(DATASET EXCERPTS begins)

@[simp] theorem idle_pending (s : State) : (idle s).pending = s.pending := rfl
@[simp] theorem idle_out (s : State) : (idle s).out = s.out := rfl
@[simp] theorem idle_draws (s : State) : (idle s).draws = s.draws := rfl
@[simp] theorem idle_clkc (s : State) : (idle s).clkc = s.clkc + 1 := rfl
@[simp] theorem idle_device (s : State) : (idle s).device = s.device := rfl
@[simp] theorem idle_mem (s : State) : (idle s).mem = s.mem := rfl
@[simp] theorem idle_cores (s : State) : (idle s).cores = s.cores := rfl
@[simp] theorem idle_slotMap (s : State) : (idle s).slotMap = s.slotMap := rfl
@[simp] theorem idle_spares (s : State) : (idle s).spares = s.spares := rfl
@[simp] theorem idle_counters (s : State) : (idle s).counters = s.counters := rfl
@[simp] theorem idle_syncFaults (s : State) : (idle s).syncFaults = s.syncFaults := rfl
@[simp] theorem idle_tailDiscards (s : State) : (idle s).tailDiscards = s.tailDiscards := rfl
@[simp] theorem idle_signals (s : State) : (idle s).signals = s.signals := rfl
@[simp] theorem idle_addends (s : State) : (idle s).addends = s.addends := rfl
@[simp] theorem idle_contexts (s : State) : (idle s).contexts = s.contexts := rfl
@[simp] theorem idle_queueObjs (s : State) : (idle s).queueObjs = s.queueObjs := rfl
@[simp] theorem idle_training (s : State) : (idle s).training = s.training := rfl
@[simp] theorem idle_fabric (s : State) : (idle s).fabric = s.fabric := rfl
@[simp] theorem idle_coll (s : State) : (idle s).coll = s.coll := rfl
@[simp] theorem idle_drinex (s : State) : (idle s).drinex = s.drinex := rfl
@[simp] theorem idle_dict (s : State) : (idle s).dict = s.dict := rfl
@[simp] theorem idle_sources (s : State) : (idle s).sources = s.sources := rfl
@[simp] theorem idle_dests (s : State) : (idle s).dests = s.dests := rfl
@[simp] theorem idle_rel (s : State) : (idle s).rel = s.rel := rfl
@[simp] theorem idle_sec (s : State) : (idle s).sec = s.sec := rfl
@[simp] theorem idle_meter (s : State) : (idle s).meter = s.meter := rfl
@[simp] theorem idle_power (s : State) : (idle s).power = s.power := rfl

@[simp] theorem State.send_pending (s : State) (o : Output) : (s.send o).pending = s.pending := rfl
@[simp] theorem State.send_out (s : State) (o : Output) : (s.send o).out = o :: s.out := rfl
@[simp] theorem State.send_draws (s : State) (o : Output) : (s.send o).draws = s.draws := rfl
@[simp] theorem State.send_clkc (s : State) (o : Output) : (s.send o).clkc = s.clkc := rfl
@[simp] theorem State.send_device (s : State) (o : Output) : (s.send o).device = s.device := rfl
@[simp] theorem State.send_mem (s : State) (o : Output) : (s.send o).mem = s.mem := rfl
@[simp] theorem State.send_cores (s : State) (o : Output) : (s.send o).cores = s.cores := rfl
@[simp] theorem State.send_slotMap (s : State) (o : Output) : (s.send o).slotMap = s.slotMap := rfl
@[simp] theorem State.send_spares (s : State) (o : Output) : (s.send o).spares = s.spares := rfl
@[simp] theorem State.send_counters (s : State) (o : Output) : (s.send o).counters = s.counters := rfl
@[simp] theorem State.send_syncFaults (s : State) (o : Output) : (s.send o).syncFaults = s.syncFaults := rfl
@[simp] theorem State.send_tailDiscards (s : State) (o : Output) : (s.send o).tailDiscards = s.tailDiscards := rfl
@[simp] theorem State.send_signals (s : State) (o : Output) : (s.send o).signals = s.signals := rfl
@[simp] theorem State.send_addends (s : State) (o : Output) : (s.send o).addends = s.addends := rfl
@[simp] theorem State.send_contexts (s : State) (o : Output) : (s.send o).contexts = s.contexts := rfl
@[simp] theorem State.send_queueObjs (s : State) (o : Output) : (s.send o).queueObjs = s.queueObjs := rfl
@[simp] theorem State.send_training (s : State) (o : Output) : (s.send o).training = s.training := rfl
@[simp] theorem State.send_fabric (s : State) (o : Output) : (s.send o).fabric = s.fabric := rfl
@[simp] theorem State.send_coll (s : State) (o : Output) : (s.send o).coll = s.coll := rfl
@[simp] theorem State.send_drinex (s : State) (o : Output) : (s.send o).drinex = s.drinex := rfl
@[simp] theorem State.send_dict (s : State) (o : Output) : (s.send o).dict = s.dict := rfl
@[simp] theorem State.send_sources (s : State) (o : Output) : (s.send o).sources = s.sources := rfl
@[simp] theorem State.send_dests (s : State) (o : Output) : (s.send o).dests = s.dests := rfl
@[simp] theorem State.send_rel (s : State) (o : Output) : (s.send o).rel = s.rel := rfl
@[simp] theorem State.send_sec (s : State) (o : Output) : (s.send o).sec = s.sec := rfl
@[simp] theorem State.send_meter (s : State) (o : Output) : (s.send o).meter = s.meter := rfl
@[simp] theorem State.send_power (s : State) (o : Output) : (s.send o).power = s.power := rfl

@[simp] theorem State.draw_pending (s : State) : (s.draw).pending = s.pending := rfl
@[simp] theorem State.draw_out (s : State) : (s.draw).out = s.out := rfl
@[simp] theorem State.draw_draws (s : State) : (s.draw).draws = s.draws + 1 := rfl
@[simp] theorem State.draw_clkc (s : State) : (s.draw).clkc = s.clkc := rfl
@[simp] theorem State.draw_device (s : State) : (s.draw).device = s.device := rfl
@[simp] theorem State.draw_mem (s : State) : (s.draw).mem = s.mem := rfl
@[simp] theorem State.draw_cores (s : State) : (s.draw).cores = s.cores := rfl
@[simp] theorem State.draw_slotMap (s : State) : (s.draw).slotMap = s.slotMap := rfl
@[simp] theorem State.draw_spares (s : State) : (s.draw).spares = s.spares := rfl
@[simp] theorem State.draw_counters (s : State) : (s.draw).counters = s.counters := rfl
@[simp] theorem State.draw_syncFaults (s : State) : (s.draw).syncFaults = s.syncFaults := rfl
@[simp] theorem State.draw_tailDiscards (s : State) : (s.draw).tailDiscards = s.tailDiscards := rfl
@[simp] theorem State.draw_signals (s : State) : (s.draw).signals = s.signals := rfl
@[simp] theorem State.draw_addends (s : State) : (s.draw).addends = s.addends := rfl
@[simp] theorem State.draw_contexts (s : State) : (s.draw).contexts = s.contexts := rfl
@[simp] theorem State.draw_queueObjs (s : State) : (s.draw).queueObjs = s.queueObjs := rfl
@[simp] theorem State.draw_training (s : State) : (s.draw).training = s.training := rfl
@[simp] theorem State.draw_fabric (s : State) : (s.draw).fabric = s.fabric := rfl
@[simp] theorem State.draw_coll (s : State) : (s.draw).coll = s.coll := rfl
@[simp] theorem State.draw_drinex (s : State) : (s.draw).drinex = s.drinex := rfl
@[simp] theorem State.draw_dict (s : State) : (s.draw).dict = s.dict := rfl
@[simp] theorem State.draw_sources (s : State) : (s.draw).sources = s.sources := rfl
@[simp] theorem State.draw_dests (s : State) : (s.draw).dests = s.dests := rfl
@[simp] theorem State.draw_rel (s : State) : (s.draw).rel = s.rel := rfl
@[simp] theorem State.draw_sec (s : State) : (s.draw).sec = s.sec := rfl
@[simp] theorem State.draw_meter (s : State) : (s.draw).meter = s.meter := rfl
@[simp] theorem State.draw_power (s : State) : (s.draw).power = s.power := rfl

@[simp] theorem State.setCore_pending (s : State) (g : Nat) (c : Core) : (s.setCore g c).pending = s.pending := rfl
@[simp] theorem State.setCore_out (s : State) (g : Nat) (c : Core) : (s.setCore g c).out = s.out := rfl
@[simp] theorem State.setCore_draws (s : State) (g : Nat) (c : Core) : (s.setCore g c).draws = s.draws := rfl
@[simp] theorem State.setCore_clkc (s : State) (g : Nat) (c : Core) : (s.setCore g c).clkc = s.clkc := rfl
@[simp] theorem State.setCore_device (s : State) (g : Nat) (c : Core) : (s.setCore g c).device = s.device := rfl
@[simp] theorem State.setCore_mem (s : State) (g : Nat) (c : Core) : (s.setCore g c).mem = s.mem := rfl
@[simp] theorem State.setCore_cores (s : State) (g : Nat) (c : Core) : (s.setCore g c).cores = smSet {} s.cores g c := rfl
@[simp] theorem State.setCore_slotMap (s : State) (g : Nat) (c : Core) : (s.setCore g c).slotMap = s.slotMap := rfl
@[simp] theorem State.setCore_spares (s : State) (g : Nat) (c : Core) : (s.setCore g c).spares = s.spares := rfl
@[simp] theorem State.setCore_counters (s : State) (g : Nat) (c : Core) : (s.setCore g c).counters = s.counters := rfl
@[simp] theorem State.setCore_syncFaults (s : State) (g : Nat) (c : Core) : (s.setCore g c).syncFaults = s.syncFaults := rfl
@[simp] theorem State.setCore_tailDiscards (s : State) (g : Nat) (c : Core) : (s.setCore g c).tailDiscards = s.tailDiscards := rfl
@[simp] theorem State.setCore_signals (s : State) (g : Nat) (c : Core) : (s.setCore g c).signals = s.signals := rfl
@[simp] theorem State.setCore_addends (s : State) (g : Nat) (c : Core) : (s.setCore g c).addends = s.addends := rfl
@[simp] theorem State.setCore_contexts (s : State) (g : Nat) (c : Core) : (s.setCore g c).contexts = s.contexts := rfl
@[simp] theorem State.setCore_queueObjs (s : State) (g : Nat) (c : Core) : (s.setCore g c).queueObjs = s.queueObjs := rfl
@[simp] theorem State.setCore_training (s : State) (g : Nat) (c : Core) : (s.setCore g c).training = s.training := rfl
@[simp] theorem State.setCore_fabric (s : State) (g : Nat) (c : Core) : (s.setCore g c).fabric = s.fabric := rfl
@[simp] theorem State.setCore_coll (s : State) (g : Nat) (c : Core) : (s.setCore g c).coll = s.coll := rfl
@[simp] theorem State.setCore_drinex (s : State) (g : Nat) (c : Core) : (s.setCore g c).drinex = s.drinex := rfl
@[simp] theorem State.setCore_dict (s : State) (g : Nat) (c : Core) : (s.setCore g c).dict = s.dict := rfl
@[simp] theorem State.setCore_sources (s : State) (g : Nat) (c : Core) : (s.setCore g c).sources = s.sources := rfl
@[simp] theorem State.setCore_dests (s : State) (g : Nat) (c : Core) : (s.setCore g c).dests = s.dests := rfl
@[simp] theorem State.setCore_rel (s : State) (g : Nat) (c : Core) : (s.setCore g c).rel = s.rel := rfl
@[simp] theorem State.setCore_sec (s : State) (g : Nat) (c : Core) : (s.setCore g c).sec = s.sec := rfl
@[simp] theorem State.setCore_meter (s : State) (g : Nat) (c : Core) : (s.setCore g c).meter = s.meter := rfl
@[simp] theorem State.setCore_power (s : State) (g : Nat) (c : Core) : (s.setCore g c).power = s.power := rfl

@[simp] theorem State.setCtx_pending (s : State) (x : Nat) (c : Context) : (s.setCtx x c).pending = s.pending := rfl
@[simp] theorem State.setCtx_out (s : State) (x : Nat) (c : Context) : (s.setCtx x c).out = s.out := rfl
@[simp] theorem State.setCtx_draws (s : State) (x : Nat) (c : Context) : (s.setCtx x c).draws = s.draws := rfl
@[simp] theorem State.setCtx_clkc (s : State) (x : Nat) (c : Context) : (s.setCtx x c).clkc = s.clkc := rfl
@[simp] theorem State.setCtx_device (s : State) (x : Nat) (c : Context) : (s.setCtx x c).device = s.device := rfl
@[simp] theorem State.setCtx_mem (s : State) (x : Nat) (c : Context) : (s.setCtx x c).mem = s.mem := rfl
@[simp] theorem State.setCtx_cores (s : State) (x : Nat) (c : Context) : (s.setCtx x c).cores = s.cores := rfl
@[simp] theorem State.setCtx_slotMap (s : State) (x : Nat) (c : Context) : (s.setCtx x c).slotMap = s.slotMap := rfl
@[simp] theorem State.setCtx_spares (s : State) (x : Nat) (c : Context) : (s.setCtx x c).spares = s.spares := rfl
@[simp] theorem State.setCtx_counters (s : State) (x : Nat) (c : Context) : (s.setCtx x c).counters = s.counters := rfl
@[simp] theorem State.setCtx_syncFaults (s : State) (x : Nat) (c : Context) : (s.setCtx x c).syncFaults = s.syncFaults := rfl
@[simp] theorem State.setCtx_tailDiscards (s : State) (x : Nat) (c : Context) : (s.setCtx x c).tailDiscards = s.tailDiscards := rfl
@[simp] theorem State.setCtx_signals (s : State) (x : Nat) (c : Context) : (s.setCtx x c).signals = s.signals := rfl
@[simp] theorem State.setCtx_addends (s : State) (x : Nat) (c : Context) : (s.setCtx x c).addends = s.addends := rfl
@[simp] theorem State.setCtx_contexts (s : State) (x : Nat) (c : Context) : (s.setCtx x c).contexts = smSet {} s.contexts x c := rfl
@[simp] theorem State.setCtx_queueObjs (s : State) (x : Nat) (c : Context) : (s.setCtx x c).queueObjs = s.queueObjs := rfl
@[simp] theorem State.setCtx_training (s : State) (x : Nat) (c : Context) : (s.setCtx x c).training = s.training := rfl
@[simp] theorem State.setCtx_fabric (s : State) (x : Nat) (c : Context) : (s.setCtx x c).fabric = s.fabric := rfl
@[simp] theorem State.setCtx_coll (s : State) (x : Nat) (c : Context) : (s.setCtx x c).coll = s.coll := rfl
@[simp] theorem State.setCtx_drinex (s : State) (x : Nat) (c : Context) : (s.setCtx x c).drinex = s.drinex := rfl
@[simp] theorem State.setCtx_dict (s : State) (x : Nat) (c : Context) : (s.setCtx x c).dict = s.dict := rfl
@[simp] theorem State.setCtx_sources (s : State) (x : Nat) (c : Context) : (s.setCtx x c).sources = s.sources := rfl
@[simp] theorem State.setCtx_dests (s : State) (x : Nat) (c : Context) : (s.setCtx x c).dests = s.dests := rfl
@[simp] theorem State.setCtx_rel (s : State) (x : Nat) (c : Context) : (s.setCtx x c).rel = s.rel := rfl
@[simp] theorem State.setCtx_sec (s : State) (x : Nat) (c : Context) : (s.setCtx x c).sec = s.sec := rfl
@[simp] theorem State.setCtx_meter (s : State) (x : Nat) (c : Context) : (s.setCtx x c).meter = s.meter := rfl
@[simp] theorem State.setCtx_power (s : State) (x : Nat) (c : Context) : (s.setCtx x c).power = s.power := rfl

(DATASET EXCERPTS ends)

Return exactly, and only, the lines above starting at the line that contains "s).tailDiscards = s.tailDiscards := rfl" and ending at the line that contains "s).training = s.training := rfl".

@[simp] theorem idle_tailDiscards (s : State) : (idle s).tailDiscards = s.tailDiscards := rfl
@[simp] theorem idle_signals (s : State) : (idle s).signals = s.signals := rfl
@[simp] theorem idle_addends (s : State) : (idle s).addends = s.addends := rfl
@[simp] theorem idle_contexts (s : State) : (idle s).contexts = s.contexts := rfl
@[simp] theorem idle_queueObjs (s : State) : (idle s).queueObjs = s.queueObjs := rfl
@[simp] theorem idle_training (s : State) : (idle s).training = s.training := rfl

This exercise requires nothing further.